The modifier of the present invention has good compatibility with the monomer to be polymerized and can yield a uniform polymer. In addition, the polymerization rate of the monomer increases to the same level or higher than that of known modifiers made of anionic monomers; a polymer with improved performance (degree of polymerization, dyeability, antistatic property, etc.) can be obtained. the resulting polymer emulsion has excellent mechanical and chemical stability and low foaming; the films and coatings obtained from the polymer emulsion have excellent water resistance and adhesion; It produces effects such as

In addition to the above effects, the modifier of the present invention does not have devitrification; imparts hydrophilicity; does not allow flakes, oil, grime, and nano-dirt to adhere to it; and even if it does adhere, it can be easily removed.

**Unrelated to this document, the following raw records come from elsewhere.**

/-- KERNEL_LOAD, KERNEL_COMMIT, KERNEL_LAUNCH, KERNEL_STOP and SWEEP_START. Where the shared checks pass, on the state t in which a finished code copy has
become a running kernel: KERNEL_LOAD writes bytes of a slot that no engine loads, runs or has suspended and makes the slot unchecked; where the store
does not take them, it raises event 0x6E and the bytes are free (log 197); KERNEL_COMMIT with the CRC-32C of the slot's image and a sound header makes
the slot valid and raises event 0x6D, and otherwise draws BAD_PARAM; KERNEL_LAUNCH of a kernel that may be launched starts loading it with its
arguments, or, inside the self-test, is kept and answers QUEUED; slot 0xFF resumes a suspended kernel whose context is whole, inside the self-test
kept in the same way; KERNEL_STOP stops the engines named, bit 7 saving the context. SWEEP_START answers QUEUED with the sweep waiting for its start. -/
def Obligations.KernelCommands : Prop :=
  ∀ (rq : Req) (s t : State), t = settleCopies s →
    (∀ (slot : Byte) (offset : BitVec 16) (code : List Byte), Taken 0x60 rq s → slot.toNat < 8 → offset.toNat + code.length ≤ 8192 →
      (t.indigo.te.slot ≠ slot.toNat ∨ t.indigo.te.st = .idle) →
      (t.indigo.se.slot ≠ slot.toNat ∨ t.indigo.se.st = .idle) → exec (.kernelLoad rq slot offset code true) s =
        .next (answered rq stOk [] { t with
          indigo.store := memWrite t.indigo.store (8192 * slot.toNat + offset.toNat) code, indigo.valid := setBit t.indigo.valid slot.toNat false,
          indigo.dirty := setBit t.indigo.dirty slot.toNat true,
          indigo.te := { t.indigo.te with loaded := setBit t.indigo.te.loaded slot.toNat true,
                                          progSlot := if t.indigo.te.progSlot == some slot.toNat then none else t.indigo.te.progSlot },
          indigo.se := { t.indigo.se with loaded := setBit t.indigo.se.loaded slot.toNat true,
                                          progSlot := if t.indigo.se.progSlot == some slot.toNat then none else t.indigo.se.progSlot } })) ∧
    (∀ (slot : Byte) (offset : BitVec 16) (code : List Byte) (u : State), Taken 0x60 rq s → slot.toNat < 8 → offset.toNat + code.length ≤ 8192 →
      (t.indigo.te.slot ≠ slot.toNat ∨ t.indigo.te.st = .idle) →
      (t.indigo.se.slot ≠ slot.toNat ∨ t.indigo.se.st = .idle) → 
        u = { t with
          indigo.store := memWrite t.indigo.store (8192 * slot.toNat + offset.toNat) ((List.range code.length).map (Config.failedStoreByte t.freeCtr)), freeCtr := t.freeCtr + 1, indigo.valid := setBit t.indigo.valid slot.toNat false,
          indigo.dirty := setBit t.indigo.dirty slot.toNat true,
          indigo.te := { t.indigo.te with loaded := setBit t.indigo.te.loaded slot.toNat true,
                                          progSlot := if t.indigo.te.progSlot == some slot.toNat then none else t.indigo.te.progSlot },
          indigo.se := { t.indigo.se with loaded := setBit t.indigo.se.loaded slot.toNat true,
                                          progSlot := if t.indigo.se.progSlot == some slot.toNat then none else t.indigo.se.progSlot } } →
        exec (.kernelLoad rq slot offset code false) s = .next (answered rq stOk [] (raise 0x6E (det (inst2 (imageEngine u slot.toNat) slot.toNat) 0 0 0) u))) ∧
    (∀ (slot : Byte) (crc : Word), Taken 0x61 rq s → slot.toNat < 8 →
      crc32c (memRead t.indigo.store (8192 * slot.toNat) (min (16 + 4 * slotField t slot.toNat 2 2) 8192)) = crc → headerOk t slot.toNat = true →
      exec (.kernelCommit rq slot crc) s = .next (answered rq stOk [] (raise 0x6D (det (inst2 (imageEngine t slot.toNat) slot.toNat) 0 0 0)
        { compareDone 1 true false t with indigo.valid := setBit (compareDone 1 true false t).indigo.valid slot.toNat true,
                                          indigo.dirty := setBit (compareDone 1 true false t).indigo.dirty slot.toNat false }))) ∧
    (∀ (slot : Byte) (crc : Word), Taken 0x61 rq s → slot.toNat < 8 →
      crc32c (memRead t.indigo.store (8192 * slot.toNat) (min (16 + 4 * slotField t slot.toNat 2 2) 8192)) ≠ crc →
      exec (.kernelCommit rq slot crc) s =
        .next (answered rq stBadParam [] (raise 0x39 (chkDetail 1 crc.toNat (compareDone 1 false false t)) (compareDone 1 false false t)))) ∧
    (∀ (slot engine : Byte) (args : List Byte), Taken 0x62 rq s → engine.toNat ≤ 1 → args.length ≤ 16 → slot.toNat ≠ 0xFF →
      heldAgainst rq (22 + engine.toNat) ((eng t (engOf engine.toNat)).st != .running) t = false → launchBad t (engOf engine.toNat) slot.toNat args.length = false →
      t.indigo.selfTest = false →
      exec (.kernelLaunch rq slot engine args) s = .next (answered rq stOk [] (noteOrder rq [22 + engine.toNat]
        (launch (engOf engine.toNat) slot.toNat ((List.range ((args.length + 3) / 4)).map fun i => BitVec.ofNat 32 (field args (4 * i) 4)) t)))) ∧
    (∀ (slot engine : Byte) (args : List Byte), Taken 0x62 rq s → engine.toNat ≤ 1 → args.length ≤ 16 → slot.toNat ≠ 0xFF →
      heldAgainst rq (22 + engine.toNat) ((eng t (engOf engine.toNat)).st != .running) t = false → launchBad t (engOf engine.toNat) slot.toNat args.length = false →
      t.indigo.selfTest = true →
      exec (.kernelLaunch rq slot engine args) s = .next (answered rq stQueued [] (noteOrder rq [22 + engine.toNat]
        (deferLaunch (engOf engine.toNat) slot.toNat ((List.range ((args.length + 3) / 4)).map fun i => BitVec.ofNat 32 (field args (4 * i) 4))
          (some (rq.host, rq.seq.toNat)) (keepQueued rq t))))) ∧
    (∀ (engine : Byte) (args : List Byte), Taken 0x62 rq s → engine.toNat ≤ 1 → args.length ≤ 16 → heldAgainst rq (22 + engine.toNat) true t = false →
      (eng t (engOf engine.toNat)).st = .suspended → t.indigo.off = false → contextOk (engOf engine.toNat) t = true → t.indigo.selfTest = false →
      resident (engOf engine.toNat) (field (memRead t.indigo.pad (ctxBase t (engOf engine.toNat)) 4) 2 1)
        (setEng (engOf engine.toNat) (fun g => { g with st := .loading, pendingResume := true }) (leaveIdle 7 t)) = false →
      exec (.kernelLaunch rq 0xFF engine args) s = .next (answered rq stOk [] (noteOrder rq [22 + engine.toNat]
        (setEng (engOf engine.toNat) (fun g => { g with st := .loading, pendingResume := true }) (leaveIdle 7 t))))) ∧
    (∀ (engine : Byte) (args : List Byte), Taken 0x62 rq s → engine.toNat ≤ 1 → args.length ≤ 16 → heldAgainst rq (22 + engine.toNat) true t = false →
      (eng t (engOf engine.toNat)).st = .suspended → t.indigo.off = false → contextOk (engOf engine.toNat) t = true → t.indigo.selfTest = true →
      exec (.kernelLaunch rq 0xFF engine args) s = .next (answered rq stQueued [] (noteOrder rq [22 + engine.toNat]
        (deferLaunch (engOf engine.toNat) 0xFF [] (some (rq.host, rq.seq.toNat)) (keepQueued rq t))))) ∧
    (Taken 0x63 rq s → exec (.kernelStop rq 0) s = .next (answered rq stOk [] (noteOrder rq [22] (stopEngine .te false t)))) ∧
    (Taken 0x63 rq s → exec (.kernelStop rq 1) s = .next (answered rq stOk [] (noteOrder rq [23] (stopEngine .se false t)))) ∧
    (Taken 0x63 rq s → exec (.kernelStop rq 2) s =
      .next (answered rq stOk [] (noteOrder rq [22, 23] (stopEngine .se false (stopEngine .te false t))))) ∧
    (Taken 0x63 rq s → exec (.kernelStop rq 0x80) s = .next (answered rq stOk [] (noteOrder rq [22] (stopEngine .te true t)))) ∧
    (Taken 0x63 rq s → exec (.kernelStop rq 0x81) s = .next (answered rq stOk [] (noteOrder rq [23] (stopEngine .se true t)))) ∧
    (Taken 0x63 rq s → exec (.kernelStop rq 0x82) s =
      .next (answered rq stOk [] (noteOrder rq [22, 23] (stopEngine .se true (stopEngine .te true t))))) ∧
    (∀ (sec : BitVec 48) (ns : Word) (mask : BitVec 16) (amp imax imin step : Byte), Taken 0x65 rq s →
      sweepBad s sec.toNat ns.toNat mask amp.toNat imax.toNat imin.toNat step.toNat = false →
      ((ones mask).any fun k => heldAgainst rq (5 + k) (!stimOn s false k) s) = false →
      exec (.sweepStart rq sec ns mask amp imax imin step) s = .next (answered rq stQueued [] (keepQueued rq (noteOrder rq (chObjs mask)
        { endStim mask 0 s with sweep := { (endStim mask 0 s).sweep with
            st := .waiting, point := 0, passB := false, num := s.sweep.num + 1, startSec := sec.toNat, startNs := ns.toNat, mask := mask, amp := amp.toNat,
            imax := imax.toNat, imin := imin.toNat, step := step.toNat, nc := false, hold := false, byCmd := some (rq.host, rq.seq.toNat),
            samples := [], bad := 0, curBad := false, meanSum := List.replicate 16 0, meanCnt := 0, fitCell := 0 } })))) ∧
    (∀ (sec : BitVec 48) (ns : Word) (mask : BitVec 16) (amp imax imin step : Byte), Taken 0x65 rq s →
      sweepBad s sec.toNat ns.toNat mask amp.toNat imax.toNat imin.toNat step.toNat = true →
      exec (.sweepStart rq sec ns mask amp imax imin step) s = .next (answered rq stBadParam [] s))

It also has the effect of providing a polymer emulsion with the following performance properties: the amount of coagulum during polymerization is small, and when the polymer is extracted from the emulsion, almost no emulsifier flows out into wastewater. play.

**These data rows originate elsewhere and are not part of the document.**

theorem abandonEntry_keeps (p : State × Due) : Keeps p.1 (abandonEntry p).1 := by
  unfold abandonEntry
  try dsimp only
  (repeat' split) <;> simp [Keeps]
@[simp] theorem abandonEntry_pending (p : State × Due) : (abandonEntry p).1.pending = p.1.pending := (abandonEntry_keeps p).1
@[simp] theorem abandonEntry_clk (p : State × Due) : (abandonEntry p).1.clk = p.1.clk := (abandonEntry_keeps p).2.1
@[simp] theorem abandonEntry_regs (p : State × Due) : (abandonEntry p).1.regs = p.1.regs := (abandonEntry_keeps p).2.2.1
@[simp] theorem abandonEntry_masks (p : State × Due) : (abandonEntry p).1.evt.masks = p.1.evt.masks := (abandonEntry_keeps p).2.2.2

theorem eventWake_keeps (src : Nat) (p : State × Due) : Keeps p.1 (eventWake src p).1 := by
  unfold eventWake
  try dsimp only
  (repeat' split) <;> simp [Keeps]
@[simp] theorem eventWake_pending (src : Nat) (p : State × Due) : (eventWake src p).1.pending = p.1.pending := (eventWake_keeps src p).1
@[simp] theorem eventWake_clk (src : Nat) (p : State × Due) : (eventWake src p).1.clk = p.1.clk := (eventWake_keeps src p).2.1
@[simp] theorem eventWake_regs (src : Nat) (p : State × Due) : (eventWake src p).1.regs = p.1.regs := (eventWake_keeps src p).2.2.1
@[simp] theorem eventWake_masks (src : Nat) (p : State × Due) : (eventWake src p).1.evt.masks = p.1.evt.masks := (eventWake_keeps src p).2.2.2

theorem raiseCore_keeps (src : Nat) (only : Option Nat) (d : List Byte) (s : State) : Keeps s (raiseCore src only d s).1 := by
  unfold raiseCore Keeps
  dsimp only
  rw [eventWake_pending, eventWake_clk, eventWake_regs, eventWake_masks]
  split <;> simp [fold1_pending, fold1_clk, fold1_regs, fold1_masks]
@[simp] theorem raiseCore_pending (src : Nat) (only : Option Nat) (d : List Byte) (s : State) : (raiseCore src only d s).1.pending = s.pending := (raiseCore_keeps src only d s).1
@[simp] theorem raiseCore_clk (src : Nat) (only : Option Nat) (d : List Byte) (s : State) : (raiseCore src only d s).1.clk = s.clk := (raiseCore_keeps src only d s).2.1
@[simp] theorem raiseCore_regs (src : Nat) (only : Option Nat) (d : List Byte) (s : State) : (raiseCore src only d s).1.regs = s.regs := (raiseCore_keeps src only d s).2.2.1
@[simp] theorem raiseCore_masks (src : Nat) (only : Option Nat) (d : List Byte) (s : State) : (raiseCore src only d s).1.evt.masks = s.evt.masks := (raiseCore_keeps src only d s).2.2.2

theorem raiseDue_keeps (n : Nat) (l : Due) (s : State) : Keeps s (raiseDue n l s) := by
  induction n generalizing l s with
  | zero => exact Keeps.refl s
  | succ n ih =>
    cases l with
    | nil => exact Keeps.refl s
    | cons x t => exact (raiseCore_keeps x.1 x.2.1 x.2.2 s).trans (ih _ _)
@[simp] theorem raiseDue_pending (n : Nat) (l : Due) (s : State) : (raiseDue n l s).pending = s.pending := (raiseDue_keeps n l s).1
@[simp] theorem raiseDue_clk (n : Nat) (l : Due) (s : State) : (raiseDue n l s).clk = s.clk := (raiseDue_keeps n l s).2.1
@[simp] theorem raiseDue_regs (n : Nat) (l : Due) (s : State) : (raiseDue n l s).regs = s.regs := (raiseDue_keeps n l s).2.2.1
@[simp] theorem raiseDue_masks (n : Nat) (l : Due) (s : State) : (raiseDue n l s).evt.masks = s.evt.masks := (raiseDue_keeps n l s).2.2.2

theorem raise_keeps (src : Nat) (d : List Byte) (s : State) : Keeps s (raise src d s) := by
  unfold raise
  try dsimp only
  (repeat' split) <;> simp [Keeps]
@[simp] theorem raise_pending (src : Nat) (d : List Byte) (s : State) : (raise src d s).pending = s.pending := (raise_keeps src d s).1
@[simp] theorem raise_clk (src : Nat) (d : List Byte) (s : State) : (raise src d s).clk = s.clk := (raise_keeps src d s).2.1
@[simp] theorem raise_regs (src : Nat) (d : List Byte) (s : State) : (raise src d s).regs = s.regs := (raise_keeps src d s).2.2.1
@[simp] theorem raise_masks (src : Nat) (d : List Byte) (s : State) : (raise src d s).evt.masks = s.evt.masks := (raise_keeps src d s).2.2.2

theorem raiseFor_keeps (h : Nat) (src : Nat) (d : List Byte) (s : State) : Keeps s (raiseFor h src d s) := by
  unfold raiseFor
  try dsimp only
  (repeat' split) <;> simp [Keeps]
@[simp] theorem raiseFor_pending (h : Nat) (src : Nat) (d : List Byte) (s : State) : (raiseFor h src d s).pending = s.pending := (raiseFor_keeps h src d s).1
@[simp] theorem raiseFor_clk (h : Nat) (src : Nat) (d : List Byte) (s : State) : (raiseFor h src d s).clk = s.clk := (raiseFor_keeps h src d s).2.1
@[simp] theorem raiseFor_regs (h : Nat) (src : Nat) (d : List Byte) (s : State) : (raiseFor h src d s).regs = s.regs := (raiseFor_keeps h src d s).2.2.1
@[simp] theorem raiseFor_masks (h : Nat) (src : Nat) (d : List Byte) (s : State) : (raiseFor h src d s).evt.masks = s.evt.masks := (raiseFor_keeps h src d s).2.2.2

theorem raiseSys_keeps (src : Nat) (s : State) : Keeps s (raiseSys src s) := by
  unfold raiseSys
  try dsimp only
  (repeat' split) <;> simp [Keeps]
@[simp] theorem raiseSys_pending (src : Nat) (s : State) : (raiseSys src s).pending = s.pending := (raiseSys_keeps src s).1
@[simp] theorem raiseSys_clk (src : Nat) (s : State) : (raiseSys src s).clk = s.clk := (raiseSys_keeps src s).2.1
@[simp] theorem raiseSys_regs (src : Nat) (s : State) : (raiseSys src s).regs = s.regs := (raiseSys_keeps src s).2.2.1
@[simp] theorem raiseSys_masks (src : Nat) (s : State) : (raiseSys src s).evt.masks = s.evt.masks := (raiseSys_keeps src s).2.2.2

theorem settle_keeps (p : State × Due) : Keeps p.1 (settle p) := by
  unfold settle
  try dsimp only
  (repeat' split) <;> simp [Keeps]
@[simp] theorem settle_pending (p : State × Due) : (settle p).pending = p.1.pending := (settle_keeps p).1
@[simp] theorem settle_clk (p : State × Due) : (settle p).clk = p.1.clk := (settle_keeps p).2.1
@[simp] theorem settle_regs (p : State × Due) : (settle p).regs = p.1.regs := (settle_keeps p).2.2.1
@[simp] theorem settle_masks (p : State × Due) : (settle p).evt.masks = p.1.evt.masks := (settle_keeps p).2.2.2

theorem leaveIdle_keeps (bit : Nat) (s : State) : Keeps s (leaveIdle bit s) := by
  unfold leaveIdle
  try dsimp only
  (repeat' split) <;> simp [Keeps]
@[simp] theorem leaveIdle_pending (bit : Nat) (s : State) : (leaveIdle bit s).pending = s.pending := (leaveIdle_keeps bit s).1
@[simp] theorem leaveIdle_clk (bit : Nat) (s : State) : (leaveIdle bit s).clk = s.clk := (leaveIdle_keeps bit s).2.1
@[simp] theorem leaveIdle_regs (bit : Nat) (s : State) : (leaveIdle bit s).regs = s.regs := (leaveIdle_keeps bit s).2.2.1
@[simp] theorem leaveIdle_masks (bit : Nat) (s : State) : (leaveIdle bit s).evt.masks = s.evt.masks := (leaveIdle_keeps bit s).2.2.2

theorem completeQueued_keeps (h : Fin 4) (seq : Nat) (result : List Byte) (s : State) : Keeps s (completeQueued h seq result s) := by
  unfold completeQueued
  try dsimp only
  (repeat' split) <;> simp [Keeps]
@[simp] theorem completeQueued_pending (h : Fin 4) (seq : Nat) (result : List Byte) (s : State) : (completeQueued h seq result s).pending = s.pending := (completeQueued_keeps h seq result s).1
@[simp] theorem completeQueued_clk (h : Fin 4) (seq : Nat) (result : List Byte) (s : State) : (completeQueued h seq result s).clk = s.clk := (completeQueued_keeps h seq result s).2.1
@[simp] theorem completeQueued_regs (h : Fin 4) (seq : Nat) (result : List Byte) (s : State) : (completeQueued h seq result s).regs = s.regs := (completeQueued_keeps h seq result s).2.2.1
@[simp] theorem completeQueued_masks (h : Fin 4) (seq : Nat) (result : List Byte) (s : State) : (completeQueued h seq result s).evt.masks = s.evt.masks := (completeQueued_keeps h seq result s).2.2.2

theorem noteOwner_keeps (n : Nat) (hw : Bool) (s : State) : Keeps s (noteOwner n hw s) := by
  unfold noteOwner
  try dsimp only
  (repeat' split) <;> simp [Keeps]
@[simp] theorem noteOwner_pending (n : Nat) (hw : Bool) (s : State) : (noteOwner n hw s).pending = s.pending := (noteOwner_keeps n hw s).1
@[simp] theorem noteOwner_clk (n : Nat) (hw : Bool) (s : State) : (noteOwner n hw s).clk = s.clk := (noteOwner_keeps n hw s).2.1
@[simp] theorem noteOwner_regs (n : Nat) (hw : Bool) (s : State) : (noteOwner n hw s).regs = s.regs := (noteOwner_keeps n hw s).2.2.1
@[simp] theorem noteOwner_masks (n : Nat) (hw : Bool) (s : State) : (noteOwner n hw s).evt.masks = s.evt.masks := (noteOwner_keeps n hw s).2.2.2

theorem compareDone_keeps (n : Nat) (ok : Bool) (hw : Bool) (s : State) : Keeps s (compareDone n ok hw s) := by
  unfold compareDone
  try dsimp only
  (repeat' split) <;> simp [Keeps]
@[simp] theorem compareDone_pending (n : Nat) (ok : Bool) (hw : Bool) (s : State) : (compareDone n ok hw s).pending = s.pending := (compareDone_keeps n ok hw s).1
@[simp] theorem compareDone_clk (n : Nat) (ok : Bool) (hw : Bool) (s : State) : (compareDone n ok hw s).clk = s.clk := (compareDone_keeps n ok hw s).2.1
@[simp] theorem compareDone_regs (n : Nat) (ok : Bool) (hw : Bool) (s : State) : (compareDone n ok hw s).regs = s.regs := (compareDone_keeps n ok hw s).2.2.1
@[simp] theorem compareDone_masks (n : Nat) (ok : Bool) (hw : Bool) (s : State) : (compareDone n ok hw s).evt.masks = s.evt.masks := (compareDone_keeps n ok hw s).2.2.2

theorem compareJob_keeps (n : Nat) (ok : Bool) (hw : Bool) (val : Nat) (s : State) : Keeps s (compareJob n ok hw val s) := by
  unfold compareJob
  try dsimp only
  (repeat' split) <;> simp [Keeps]
@[simp] theorem compareJob_pending (n : Nat) (ok : Bool) (hw : Bool) (val : Nat) (s : State) : (compareJob n ok hw val s).pending = s.pending := (compareJob_keeps n ok hw val s).1
@[simp] theorem compareJob_clk (n : Nat) (ok : Bool) (hw : Bool) (val : Nat) (s : State) : (compareJob n ok hw val s).clk = s.clk := (compareJob_keeps n ok hw val s).2.1
@[simp] theorem compareJob_regs (n : Nat) (ok : Bool) (hw : Bool) (val : Nat) (s : State) : (compareJob n ok hw val s).regs = s.regs := (compareJob_keeps n ok hw val s).2.2.1
@[simp] theorem compareJob_masks (n : Nat) (ok : Bool) (hw : Bool) (val : Nat) (s : State) : (compareJob n ok hw val s).evt.masks = s.evt.masks := (compareJob_keeps n ok hw val s).2.2.2

end Sys2Proof.Machine
end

The modifier of the present invention has superior salt resistance and hydrolysis resistance compared to esters of alcohols having an aromatic nucleus and (meth)acrylic acid or sulfuric esters of alkylene oxide adducts of (meth)acrylic acid. There is.

Polymers modified by the method of the present invention are useful as synthetic fibers, fiber treatment agents, synthetic resins, paper processing agents, hair spray resins, and the like.

Emulsions of these polymers can also be used for the production of adhesive, coating, impregnating and dispersing compositions, water-based paint adhesives, paper processing, W & textile processing (sizing agents, binders for non-woven fabrics, etc.) It can be advantageously used for purposes such as fiber modification, floor polishing, soil erosion prevention, and mixing with concrete and mortar. Furthermore, it can be used in the production of synthetic resins such as polyvinyl chloride and ABS resin, synthetic rubber, and synthetic fibers.

Claims (1)

[Claims] 1. General formula ▲ There are mathematical formulas, chemical formulas, tables, etc. ▼ (1) (In the formula, R is hydrogen or a methyl group. X is ▲ There are mathematical formulas, chemical formulas, tables, etc. ▼ or -CH_2O-.A is an alkylene group having 2 to 4 carbon atoms.n is
It is an integer greater than or equal to 2. l is an integer of 2 or more. M is 1
It is a valent or divalent cation. m is an integer of 1 to 2 and represents the valence of the cation M. ) A modifier for polymers consisting of a sulfonic acid (salt). 2. The modifier according to claim 1, wherein two or more oxypropylene groups are present in the n oxyalkylene-(AO)- groups. 3. In the method of modifying using anionic monomers during the production of polymers of ethylenically unsaturated monomers, there are general formulas ▲ mathematical formulas, chemical formulas, tables, etc. as anionic monomers ▼ (1) (In the formula, R is hydrogen or a methyl group. n is
It is an integer greater than or equal to 2. l is an integer of 2 or more. M is a monovalent or divalent cation. m is an integer of 1 to 2 and represents the valence of the cation M. ) A method for modifying a polymer, characterized by using a sulfonic acid (salt) represented by: 4. The modification method according to claim 3, wherein two or more oxypropylene groups are present in the n oxyalkylene-(AO)- groups. 5. Sulfonic acid (salt) 0.1 based on the total weight of monomers
The modification method according to claim 3 or 4, wherein ~80% is used. 6. The modification method according to any one of claims 3 to 5, which comprises emulsion polymerizing an ethylenically unsaturated monomer in the presence of a sulfonic acid (salt).